- **Your objective**:
Please write out each entry below exactly as it appears.

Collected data
########################################

-- ==== Sys2Proof/WellFormed.lean ====
section
/-! DEFINITION. Which commands are legal encodings (30_encoding.md R54). An operand is a byte by its type, so the one
check left is that an `RD` names an assigned selector. -/

namespace Sys2Proof

/-- The assigned `RD` selectors: "0x00 to 0x04, 0x08 to 0x14, 0x18 to 0x25, 0x28 to 0x2A" (30_encoding.md R54). -/
def assignedSelector (sel : Byte) : Bool :=
  sel.toNat ≤ 0x04 || (0x08 ≤ sel.toNat && sel.toNat ≤ 0x14) || (0x18 ≤ sel.toNat && sel.toNat ≤ 0x25)
    || (0x28 ≤ sel.toNat && sel.toNat ≤ 0x2A)

/-- A command is well formed when its word is not illegal by 30_encoding.md R54: every command but an `RD` of an
unassigned selector. Such an `RD` still decodes, and its own check answers ILLEGAL (R55, the fourth check). -/
def Instr.wellFormed : Instr → Bool
  | .nop => true
  | .crcInit => true
  | .crcByte _ => true
  | .reqClear => true
  | .reqCmd _ => true
  | .reqPush _ => true
  | .encSend => true
  | .decReset => true
  | .decFeed _ => true
  | .idxLo _ => true
  | .idxHi _ => true
  | .rd sel => assignedSelector sel
  | .cfgAtt _ => true
  | .cfgTmol _ => true
  | .cfgTmoh _ => true
  | .cfgPolll _ => true
  | .cfgPollh _ => true
  | .txnStart => true

end Sys2Proof
end

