-- ==== Sys2Proof/Machine/ReadbackFamily.lean ====
section
/-! DEFINITION. The meanings of the readback commands (44_readback.md R108 to R113). None is a busy operation. -/

namespace Sys2Proof.Machine

/-- `NOP` (44_readback.md R108). -/
def execNop (s : State) : Host.Outcome State Fault Refusal := finishOk (.ok s)

/-- `IDX.LO n` (44_readback.md R109). -/
def execIdxLo (n : Byte) (s : State) : Host.Outcome State Fault Refusal :=
  finishOk (.ok { s with host := { s.host with idx := setLo s.host.idx n } })

/-- `IDX.HI n` (44_readback.md R110). -/
def execIdxHi (n : Byte) (s : State) : Host.Outcome State Fault Refusal :=
  finishOk (.ok { s with host := { s.host with idx := setHi s.host.idx n } })

/-- `rd_buf(s)`: the byte at `IDX` when `IDX` is below the buffer's current length, else RANGE (44_readback.md R112). -/
def readBuffer (buf : Buffer) (s : State) : Host.Outcome State Fault Refusal :=
  if s.host.idx < bufferLen s buf then
    finishOk (((bufferOf s buf).readIn (bufferCap s buf) s.host.idx.toNat).map fun v => setResp (zext16 v) s)
  else .next (setStatus .range s)

/-- `RD sel` (44_readback.md R111): a buffer byte, a value, or ILLEGAL for an unassigned selector. -/
def execRd (sel : Byte) (s : State) : Host.Outcome State Fault Refusal :=
  match bufferOfSelector sel with
  | some buf => readBuffer buf s
  | none =>
    match selectorValue s sel with
    | some v => finishOk (.ok (setResp v s))
    | none => .next (setStatus .illegal s)

end Sys2Proof.Machine
end

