-- ==== Sys2Proof/Tests/Slice0.lean ====
section
/-! SUPPORT. Tests on fixed values. Expected values come from the spec: the words of 30_encoding.md R53, the vectors of
95_test_vectors.md (its section or row is named at each test) and the examples of the rules. A theorem `witness_<Name>`
shows values that meet the hypotheses of the statement `Obligations.<Name>`, at boundary values where it has several
clauses. -/

namespace Sys2Proof.Tests

open Sys2Proof.Machine

-- One theorem after another: many kernel evaluations at once each take a thread's stack.
set_option Elab.async false

/-! ## Helpers -/

/-- The next state of an outcome. -/
def nextOf (o : Host.Outcome State Fault Refusal) : Option State :=
  match o with
  | .next s => some s
  | .fault _ => none
  | .refused _ => none

theorem nextOf_some {o : Host.Outcome State Fault Refusal} {s : State} (h : nextOf o = some s) : o = .next s := by
  cases o <;> simp_all [nextOf]

/-- One value of the state after one command word. -/
def after {α : Type} (s : State) (w : Half) (f : State → α) : Option α := (nextOf (step (s.withCommands [w]))).map f

/-- One value of the state after one step taken at `s`. -/
def thenRead {α : Type} (s : State) (f : State → α) : Option α := (nextOf (step s)).map f

/-- `RESP` and `OPST` after one command word. -/
def respAfter (s : State) (w : Half) : Option (Half × OpStatus) := after s w fun t => (t.host.resp, t.host.opst)

/-- The request frame Q of section 2.5. -/
def frameQ : List Byte := [0x55#8, 0x02#8, 0x00#8, 0x00#8, 0xD0#8, 0x00#8, 0xAA#8]

/-- The good reply G of section 2.5. -/
def frameG : List Byte := [0x55#8, 0x02#8, 0x02#8, 0x00#8, 0x12#8, 0x34#8, 0x51#8, 0x0F#8, 0xAA#8]

/-- Reset, configured as section 1.7 says (2 attempts, timeout 3, poll interval 1) with the request `02`. -/
def ready : State :=
  { State.reset with
    req := { State.reset.req with cmd := 0x02#8 }
    cfg := { maxAttempts := 2#8, timeout := 3#16, pollInterval := 1#16 } }

/-- The state TXN.START leaves from there (the example of R95). -/
def waiting : State :=
  { ready with
    txn := { ready.txn with phase := .wait, attemptsLeft := 1#8, attemptCnt := 1#8, deadlineCnt := 3#16 }
    txw := frameQ }

/-- The first attempt failed and the pacing delay is over (the example of R100). -/
def paced : State :=
  { waiting with txn := { waiting.txn with phase := .pace, lastFail := .timeout, deadlineCnt := 0#16 } }

/-- The first attempt's last byte waits at an open poll point (the example of R98). -/
def lastByte : State :=
  { waiting with
    dec := { waiting.dec with
      state := .awaitingEnd, lidx := 2, cmd := 0x02#8, crcRun := 0x00D0#16, crcRx := 0x00D0#16 }
    rxq := [0xAA#8] }

/-- A latch holding `12 34` (H-6). -/
def latched : State :=
  { State.reset with
    frm := { valid := true, cmd := 0x02#8, len := 2#16, crc := 0x0F51#16, buf := [(0, 0x12#8), (1, 0x34#8)] } }

theorem inv_waiting : Inv waiting := by
  constructor <;> first | rfl | decide | exact trivial | exact ⟨rfl, by decide, rfl, by decide, by decide⟩

theorem inv_paced : Inv paced := by
  constructor <;> first
    | rfl
    | decide
    | exact trivial
    | exact ⟨rfl, by decide, by decide, rfl, by decide, by decide⟩

theorem inv_lastByte : Inv lastByte := by
  constructor <;> first
    | rfl
    | decide
    | exact ⟨rfl, rfl, by decide +kernel⟩
    | exact ⟨rfl, by decide, rfl, by decide, by decide⟩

########################################

- **Response box**:
-- ==== Sys2Proof/WellFormed.lean ====
section
/-! DEFINITION. Which commands are legal encodings (30_encoding.md R54). An operand is a byte by its type, so the one
check left is that an `RD` names an assigned selector. -/

namespace Sys2Proof

/-- The assigned `RD` selectors: "0x00 to 0x04, 0x08 to 0x14, 0x18 to 0x25, 0x28 to 0x2A" (30_encoding.md R54). -/
def assignedSelector (sel : Byte) : Bool :=
  sel.toNat ≤ 0x04 || (0x08 ≤ sel.toNat && sel.toNat ≤ 0x14) || (0x18 ≤ sel.toNat && sel.toNat ≤ 0x25)
    || (0x28 ≤ sel.toNat && sel.toNat ≤ 0x2A)

/-- A command is well formed when its word is not illegal by 30_encoding.md R54: every command but an `RD` of an
unassigned selector. Such an `RD` still decodes, and its own check answers ILLEGAL (R55, the fourth check). -/
def Instr.wellFormed : Instr → Bool
  | .nop => true
  | .crcInit => true
  | .crcByte _ => true
  | .reqClear => true
  | .reqCmd _ => true
  | .reqPush _ => true
  | .encSend => true
  | .decReset => true
  | .decFeed _ => true
  | .idxLo _ => true
  | .idxHi _ => true
  | .rd sel => assignedSelector sel
  | .cfgAtt _ => true
  | .cfgTmol _ => true
  | .cfgTmoh _ => true
  | .cfgPolll _ => true
  | .cfgPollh _ => true
  | .txnStart => true

end Sys2Proof
end

-- ==== Sys2Proof/Machine/ReadbackFamily.lean ====
section
/-! DEFINITION. The meanings of the readback commands (44_readback.md R108 to R113). None is a busy operation. -/

namespace Sys2Proof.Machine

/-- `NOP` (44_readback.md R108). -/
def execNop (s : State) : Host.Outcome State Fault Refusal := finishOk (.ok s)

/-- `IDX.LO n` (44_readback.md R109). -/
def execIdxLo (n : Byte) (s : State) : Host.Outcome State Fault Refusal :=
  finishOk (.ok { s with host := { s.host with idx := setLo s.host.idx n } })

/-- `IDX.HI n` (44_readback.md R110). -/
def execIdxHi (n : Byte) (s : State) : Host.Outcome State Fault Refusal :=
  finishOk (.ok { s with host := { s.host with idx := setHi s.host.idx n } })

/-- `rd_buf(s)`: the byte at `IDX` when `IDX` is below the buffer's current length, else RANGE (44_readback.md R112). -/
def readBuffer (buf : Buffer) (s : State) : Host.Outcome State Fault Refusal :=
  if s.host.idx < bufferLen s buf then
    finishOk (((bufferOf s buf).readIn (bufferCap s buf) s.host.idx.toNat).map fun v => setResp (zext16 v) s)
  else .next (setStatus .range s)

/-- `RD sel` (44_readback.md R111): a buffer byte, a value, or ILLEGAL for an unassigned selector. -/
def execRd (sel : Byte) (s : State) : Host.Outcome State Fault Refusal :=
  match bufferOfSelector sel with
  | some buf => readBuffer buf s
  | none =>
    match selectorValue s sel with
    | some v => finishOk (.ok (setResp v s))
    | none => .next (setStatus .illegal s)

end Sys2Proof.Machine
end

-- ==== Sys2Proof/Tests/Slice0.lean ====
section
/-! SUPPORT. Tests on fixed values. Expected values come from the spec: the words of 30_encoding.md R53, the vectors of
95_test_vectors.md (its section or row is named at each test) and the examples of the rules. A theorem `witness_<Name>`
shows values that meet the hypotheses of the statement `Obligations.<Name>`, at boundary values where it has several
clauses. -/

namespace Sys2Proof.Tests

open Sys2Proof.Machine

-- One theorem after another: many kernel evaluations at once each take a thread's stack.
set_option Elab.async false

/-! ## Helpers -/

/-- The next state of an outcome. -/
def nextOf (o : Host.Outcome State Fault Refusal) : Option State :=
  match o with
  | .next s => some s
  | .fault _ => none
  | .refused _ => none

theorem nextOf_some {o : Host.Outcome State Fault Refusal} {s : State} (h : nextOf o = some s) : o = .next s := by
  cases o <;> simp_all [nextOf]

/-- One value of the state after one command word. -/
def after {α : Type} (s : State) (w : Half) (f : State → α) : Option α := (nextOf (step (s.withCommands [w]))).map f

/-- One value of the state after one step taken at `s`. -/
def thenRead {α : Type} (s : State) (f : State → α) : Option α := (nextOf (step s)).map f

/-- `RESP` and `OPST` after one command word. -/
def respAfter (s : State) (w : Half) : Option (Half × OpStatus) := after s w fun t => (t.host.resp, t.host.opst)

/-- The request frame Q of section 2.5. -/
def frameQ : List Byte := [0x55#8, 0x02#8, 0x00#8, 0x00#8, 0xD0#8, 0x00#8, 0xAA#8]

/-- The good reply G of section 2.5. -/
def frameG : List Byte := [0x55#8, 0x02#8, 0x02#8, 0x00#8, 0x12#8, 0x34#8, 0x51#8, 0x0F#8, 0xAA#8]

/-- Reset, configured as section 1.7 says (2 attempts, timeout 3, poll interval 1) with the request `02`. -/
def ready : State :=
  { State.reset with
    req := { State.reset.req with cmd := 0x02#8 }
    cfg := { maxAttempts := 2#8, timeout := 3#16, pollInterval := 1#16 } }

/-- The state TXN.START leaves from there (the example of R95). -/
def waiting : State :=
  { ready with
    txn := { ready.txn with phase := .wait, attemptsLeft := 1#8, attemptCnt := 1#8, deadlineCnt := 3#16 }
    txw := frameQ }

/-- The first attempt failed and the pacing delay is over (the example of R100). -/
def paced : State :=
  { waiting with txn := { waiting.txn with phase := .pace, lastFail := .timeout, deadlineCnt := 0#16 } }

/-- The first attempt's last byte waits at an open poll point (the example of R98). -/
def lastByte : State :=
  { waiting with
    dec := { waiting.dec with
      state := .awaitingEnd, lidx := 2, cmd := 0x02#8, crcRun := 0x00D0#16, crcRx := 0x00D0#16 }
    rxq := [0xAA#8] }

/-- A latch holding `12 34` (H-6). -/
def latched : State :=
  { State.reset with
    frm := { valid := true, cmd := 0x02#8, len := 2#16, crc := 0x0F51#16, buf := [(0, 0x12#8), (1, 0x34#8)] } }

theorem inv_waiting : Inv waiting := by
  constructor <;> first | rfl | decide | exact trivial | exact ⟨rfl, by decide, rfl, by decide, by decide⟩

theorem inv_paced : Inv paced := by
  constructor <;> first
    | rfl
    | decide
    | exact trivial
    | exact ⟨rfl, by decide, by decide, rfl, by decide, by decide⟩

theorem inv_lastByte : Inv lastByte := by
  constructor <;> first
    | rfl
    | decide
    | exact ⟨rfl, rfl, by decide +kernel⟩
    | exact ⟨rfl, by decide, rfl, by decide, by decide⟩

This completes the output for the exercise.